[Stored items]

/-! ### The forms that store nothing -/

/-- Only the storing mnemonics change memory, and of the shifts and rotates only the memory forms (20_memory.md rule R66). -/
theorem exec_mem_of_not_storing {i : Instr} {s t : State} (h : exec i s = .next t)
    (hi : i.mnemonic ∉ Forms.storing ∨ i.operand = .acc) : t.mem = s.mem := by
  have hs := exec_shape i
  generalize i.mnemonic = m, i.operand = o, exec i = e at hs hi h
  cases hs with
  | adc src => cases eq_of_adc_next h; exact addInto_mem _ src s
  | sbc src => cases eq_of_sbc_next h; exact addInto_mem _ src s
  | cmp src | cpx src | cpy src => cases h; exact compare_mem _ src s
  | and src | ora src | eor src => cases h; exact logic_mem _ src s
  | bit m => cases h; exact bitTest_mem _ s
  | lda src | ldx src | ldy src => cases h; exact load_mem _ src s
  | tax | tay | txa | tya | inx | iny | dex | dey => cases h; exact putReg_mem _ _ s
  | bpl o | bmi o | bvc o | bvs o | bcc o | bcs o | bne o | beq o => cases h; exact branch_mem _ o s
  | sta | stx | sty | inc | dec | asl | lsr | rol | ror | pha | php | jsr | brk => simp [Forms.storing] at hi
  | pla | plp | rts | rti | jmpInd ptr => cases h; simp
  | _ => cases h; rfl

/-- Settles O55: memory is the same list. -/
theorem onlyStoringFormsChangeMemory : Obligations.OnlyStoringFormsChangeMemory :=
  fun _ _ _ h hi addr => congrArg (Memory.read · addr.toNat) (exec_mem_of_not_storing h hi)

/-! ### The forms that write the byte at their effective address -/

/-- A storing form with a memory operand writes one byte and `CYC`; a store leaves `P`, the others may write it. -/
theorem exec_of_storing {i : Instr} {m : MemOperand} (ho : i.operand = .mem m)
    (hi : i.mnemonic ∈ [.STA, .STX, .STY, .INC, .DEC, .ASL, .LSR, .ROL, .ROR]) (s : State) :
    ∃ (v p : Byte) (n : Nat),
      exec i s = .next { s with mem := s.mem.write (effAddr m s).toNat v, p := p, cyc := n } ∧
      (i.mnemonic ∈ [.STA, .STX, .STY] → p = s.p) := by
  have hs := exec_shape i
  generalize i.mnemonic = k, i.operand = o, exec i = e at hs ho hi ⊢
  cases hs with
  | sta | stx | sty => cases ho; exact ⟨_, s.p, _, congrArg _ (store_eq _ m s), fun _ => rfl⟩
  | inc | dec | asl | lsr | rol | ror => cases ho; exact ⟨_, _, _, congrArg _ (modify_eq _ m s), by simp⟩
  | aslAcc | lsrAcc | rolAcc | rorAcc => cases ho
  | _ => exact absurd hi (by decide)

theorem incDec_not_mem_writesFlag {f : Flag} (hZ : f ≠ .Z) (hN : f ≠ .N) :
    ∀ k ∈ [Mnemonic.INC, .DEC], k ∉ Forms.writesFlag f := by
  cases f with
  | Z => exact absurd rfl hZ
  | N => exact absurd rfl hN
  | _ => decide

theorem storing_not_mem_writesFlag {f : Flag} (hC : f ≠ .C) (hZ : f ≠ .Z) (hN : f ≠ .N) :
    ∀ k ∈ [Mnemonic.STA, .STX, .STY, .INC, .DEC, .ASL, .LSR, .ROL, .ROR], k ∉ Forms.writesFlag f := by
  cases f with
  | C => exact absurd rfl hC
  | Z => exact absurd rfl hZ
  | N => exact absurd rfl hN
  | _ => decide

/-- An instruction keeps every flag that the rules do not list it for. -/
theorem exec_flag_of_not_mem_writesFlag {i : Instr} {s t : State} (h : exec i s = .next t) {f : Flag}
    (hf : i.mnemonic ∉ Forms.writesFlag f) : t.flag f = s.flag f :=
  of_not_not fun hn => hf (mem_writers_of_not_same h (p := .flag f) hn)

/-- Settles O56: the one write is at the resolver's address, and the flags that may differ are those the rules list. -/
theorem storingFormsChangeOneByte : Obligations.StoringFormsChangeOneByte := by
  intro i m s ho hi
  obtain ⟨v, p, n, he, hp⟩ := exec_of_storing ho hi s
  refine ⟨_, he, fun addr ha => ?_, rfl, rfl, rfl, rfl, rfl, exec_unusedBit he, hp,
    fun hk f hZ hN => exec_flag_of_not_mem_writesFlag he (incDec_not_mem_writesFlag hZ hN _ hk),
    fun f hC hZ hN => exec_flag_of_not_mem_writesFlag he (storing_not_mem_writesFlag hC hZ hN _ hi)⟩
  rw [resolve_eq] at ha
  exact Memory.read_write_of_ne s.mem (toNat_ne_of_ne ha) v

/-! ### Replaying the accesses of a step -/

@[simp] theorem replay_nil (m : Memory) : replay [] m = some m := rfl

/-- A read of what `s` holds passes in the memory of `s`. -/
@[simp] theorem replay_readAt_cons (s : State) (addr : Addr) (l : List Access) :
    replay (readAt s addr :: l) s.mem = replay l s.mem := if_pos rfl

@[simp] theorem replay_write_cons (addr : Addr) (v : Byte) (l : List Access) (m : Memory) :
    replay (.write addr v :: l) m = replay l (m.write addr.toNat v) := rfl

@[simp] theorem replay_readAccesses (o : Operand) (s : State) : replay (readAccesses o s) s.mem = some s.mem := by
  cases o with
  | mem m => simp [readAccesses, operandAccesses]
  | _ => rfl

@[simp] theorem replay_storeAccesses (v : Byte) (m : MemOperand) (s : State) :
    replay (storeAccesses v (.mem m) s) s.mem = some (s.mem.write (effAddr m s).toNat v) := by
  simp [storeAccesses, operandAccesses]

@[simp] theorem replay_modifyAccesses (f : ModifyFn) (m : MemOperand) (s : State) :
    replay (modifyAccesses f (.mem m) s) s.mem =
      some (s.mem.write (effAddr m s).toNat (f (s.byteAt (effAddr m s)) s.p).1) := by
  simp [modifyAccesses, operandAccesses]

/-- A push changes no byte above the stack page. -/
theorem Memory.read_write_stackAddr (m : Memory) {addr : Addr} (h : 512 ≤ addr.toNat) (sp v : Byte) :
    (m.write (stackAddr sp).toNat v).read addr.toNat = m.read addr.toNat := by
  have := sp.isLt
  exact m.read_write_of_ne (by rw [stackAddr_toNat]; omega) v

/-- The accesses of interrupt entry: three pushes, then the vector, which no push has changed. -/
theorem replay_interruptAccesses (ret : Addr) (s : State) :
    replay [.write (stackAddr s.sp) (hiByte ret), .write (stackAddr (s.sp - 1)) (loByte ret),
      .write (stackAddr (s.sp - 2)) (pushedStatus s.p), readAt s vectorAddr, readAt s (vectorAddr + 1)] s.mem =
      some (enterInterrupt ret s).mem := by
  have hsp : s.sp - 1 - 1 = s.sp - 2 := by bv_omega
  have hlo : 512 ≤ vectorAddr.toNat := by decide
  have hhi : 512 ≤ (vectorAddr + 1).toNat := by decide
  simp only [enterInterrupt_eq, hsp, replay, readAt, State.byteAt, Memory.read_write_stackAddr _ hlo,
    Memory.read_write_stackAddr _ hhi, if_true]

(Assignment) Exactly as written, transcribe every line shown above.

(Answer for this exercise)
/-! ### The forms that store nothing -/

/-- Only the storing mnemonics change memory, and of the shifts and rotates only the memory forms (20_memory.md rule R66). -/
theorem exec_mem_of_not_storing {i : Instr} {s t : State} (h : exec i s = .next t)
    (hi : i.mnemonic ∉ Forms.storing ∨ i.operand = .acc) : t.mem = s.mem := by
  have hs := exec_shape i
  generalize i.mnemonic = m, i.operand = o, exec i = e at hs hi h
  cases hs with
  | adc src => cases eq_of_adc_next h; exact addInto_mem _ src s
  | sbc src => cases eq_of_sbc_next h; exact addInto_mem _ src s
  | cmp src | cpx src | cpy src => cases h; exact compare_mem _ src s
  | and src | ora src | eor src => cases h; exact logic_mem _ src s
  | bit m => cases h; exact bitTest_mem _ s
  | lda src | ldx src | ldy src => cases h; exact load_mem _ src s
  | tax | tay | txa | tya | inx | iny | dex | dey => cases h; exact putReg_mem _ _ s
  | bpl o | bmi o | bvc o | bvs o | bcc o | bcs o | bne o | beq o => cases h; exact branch_mem _ o s
  | sta | stx | sty | inc | dec | asl | lsr | rol | ror | pha | php | jsr | brk => simp [Forms.storing] at hi
  | pla | plp | rts | rti | jmpInd ptr => cases h; simp
  | _ => cases h; rfl

/-- Settles O55: memory is the same list. -/
theorem onlyStoringFormsChangeMemory : Obligations.OnlyStoringFormsChangeMemory :=
  fun _ _ _ h hi addr => congrArg (Memory.read · addr.toNat) (exec_mem_of_not_storing h hi)

/-! ### The forms that write the byte at their effective address -/

/-- A storing form with a memory operand writes one byte and `CYC`; a store leaves `P`, the others may write it. -/
theorem exec_of_storing {i : Instr} {m : MemOperand} (ho : i.operand = .mem m)
    (hi : i.mnemonic ∈ [.STA, .STX, .STY, .INC, .DEC, .ASL, .LSR, .ROL, .ROR]) (s : State) :
    ∃ (v p : Byte) (n : Nat),
      exec i s = .next { s with mem := s.mem.write (effAddr m s).toNat v, p := p, cyc := n } ∧
      (i.mnemonic ∈ [.STA, .STX, .STY] → p = s.p) := by
  have hs := exec_shape i
  generalize i.mnemonic = k, i.operand = o, exec i = e at hs ho hi ⊢
  cases hs with
  | sta | stx | sty => cases ho; exact ⟨_, s.p, _, congrArg _ (store_eq _ m s), fun _ => rfl⟩
  | inc | dec | asl | lsr | rol | ror => cases ho; exact ⟨_, _, _, congrArg _ (modify_eq _ m s), by simp⟩
  | aslAcc | lsrAcc | rolAcc | rorAcc => cases ho
  | _ => exact absurd hi (by decide)

theorem incDec_not_mem_writesFlag {f : Flag} (hZ : f ≠ .Z) (hN : f ≠ .N) :
    ∀ k ∈ [Mnemonic.INC, .DEC], k ∉ Forms.writesFlag f := by
  cases f with
  | Z => exact absurd rfl hZ
  | N => exact absurd rfl hN
  | _ => decide

theorem storing_not_mem_writesFlag {f : Flag} (hC : f ≠ .C) (hZ : f ≠ .Z) (hN : f ≠ .N) :
    ∀ k ∈ [Mnemonic.STA, .STX, .STY, .INC, .DEC, .ASL, .LSR, .ROL, .ROR], k ∉ Forms.writesFlag f := by
  cases f with
  | C => exact absurd rfl hC
  | Z => exact absurd rfl hZ
  | N => exact absurd rfl hN
  | _ => decide

/-- An instruction keeps every flag that the rules do not list it for. -/
theorem exec_flag_of_not_mem_writesFlag {i : Instr} {s t : State} (h : exec i s = .next t) {f : Flag}
    (hf : i.mnemonic ∉ Forms.writesFlag f) : t.flag f = s.flag f :=
  of_not_not fun hn => hf (mem_writers_of_not_same h (p := .flag f) hn)

/-- Settles O56: the one write is at the resolver's address, and the flags that may differ are those the rules list. -/
theorem storingFormsChangeOneByte : Obligations.StoringFormsChangeOneByte := by
  intro i m s ho hi
  obtain ⟨v, p, n, he, hp⟩ := exec_of_storing ho hi s
  refine ⟨_, he, fun addr ha => ?_, rfl, rfl, rfl, rfl, rfl, exec_unusedBit he, hp,
    fun hk f hZ hN => exec_flag_of_not_mem_writesFlag he (incDec_not_mem_writesFlag hZ hN _ hk),
    fun f hC hZ hN => exec_flag_of_not_mem_writesFlag he (storing_not_mem_writesFlag hC hZ hN _ hi)⟩
  rw [resolve_eq] at ha
  exact Memory.read_write_of_ne s.mem (toNat_ne_of_ne ha) v

/-! ### Replaying the accesses of a step -/

@[simp] theorem replay_nil (m : Memory) : replay [] m = some m := rfl

/-- A read of what `s` holds passes in the memory of `s`. -/
@[simp] theorem replay_readAt_cons (s : State) (addr : Addr) (l : List Access) :
    replay (readAt s addr :: l) s.mem = replay l s.mem := if_pos rfl

@[simp] theorem replay_write_cons (addr : Addr) (v : Byte) (l : List Access) (m : Memory) :
    replay (.write addr v :: l) m = replay l (m.write addr.toNat v) := rfl

@[simp] theorem replay_readAccesses (o : Operand) (s : State) : replay (readAccesses o s) s.mem = some s.mem := by
  cases o with
  | mem m => simp [readAccesses, operandAccesses]
  | _ => rfl

@[simp] theorem replay_storeAccesses (v : Byte) (m : MemOperand) (s : State) :
    replay (storeAccesses v (.mem m) s) s.mem = some (s.mem.write (effAddr m s).toNat v) := by
  simp [storeAccesses, operandAccesses]

@[simp] theorem replay_modifyAccesses (f : ModifyFn) (m : MemOperand) (s : State) :
    replay (modifyAccesses f (.mem m) s) s.mem =
      some (s.mem.write (effAddr m s).toNat (f (s.byteAt (effAddr m s)) s.p).1) := by
  simp [modifyAccesses, operandAccesses]

/-- A push changes no byte above the stack page. -/
theorem Memory.read_write_stackAddr (m : Memory) {addr : Addr} (h : 512 ≤ addr.toNat) (sp v : Byte) :
    (m.write (stackAddr sp).toNat v).read addr.toNat = m.read addr.toNat := by
  have := sp.isLt
  exact m.read_write_of_ne (by rw [stackAddr_toNat]; omega) v

/-- The accesses of interrupt entry: three pushes, then the vector, which no push has changed. -/
theorem replay_interruptAccesses (ret : Addr) (s : State) :
    replay [.write (stackAddr s.sp) (hiByte ret), .write (stackAddr (s.sp - 1)) (loByte ret),
      .write (stackAddr (s.sp - 2)) (pushedStatus s.p), readAt s vectorAddr, readAt s (vectorAddr + 1)] s.mem =
      some (enterInterrupt ret s).mem := by
  have hsp : s.sp - 1 - 1 = s.sp - 2 := by bv_omega
  have hlo : 512 ≤ vectorAddr.toNat := by decide
  have hhi : 512 ≤ (vectorAddr + 1).toNat := by decide
  simp only [enterInterrupt_eq, hsp, replay, readAt, State.byteAt, Memory.read_write_stackAddr _ hlo,
    Memory.read_write_stackAddr _ hhi, if_true]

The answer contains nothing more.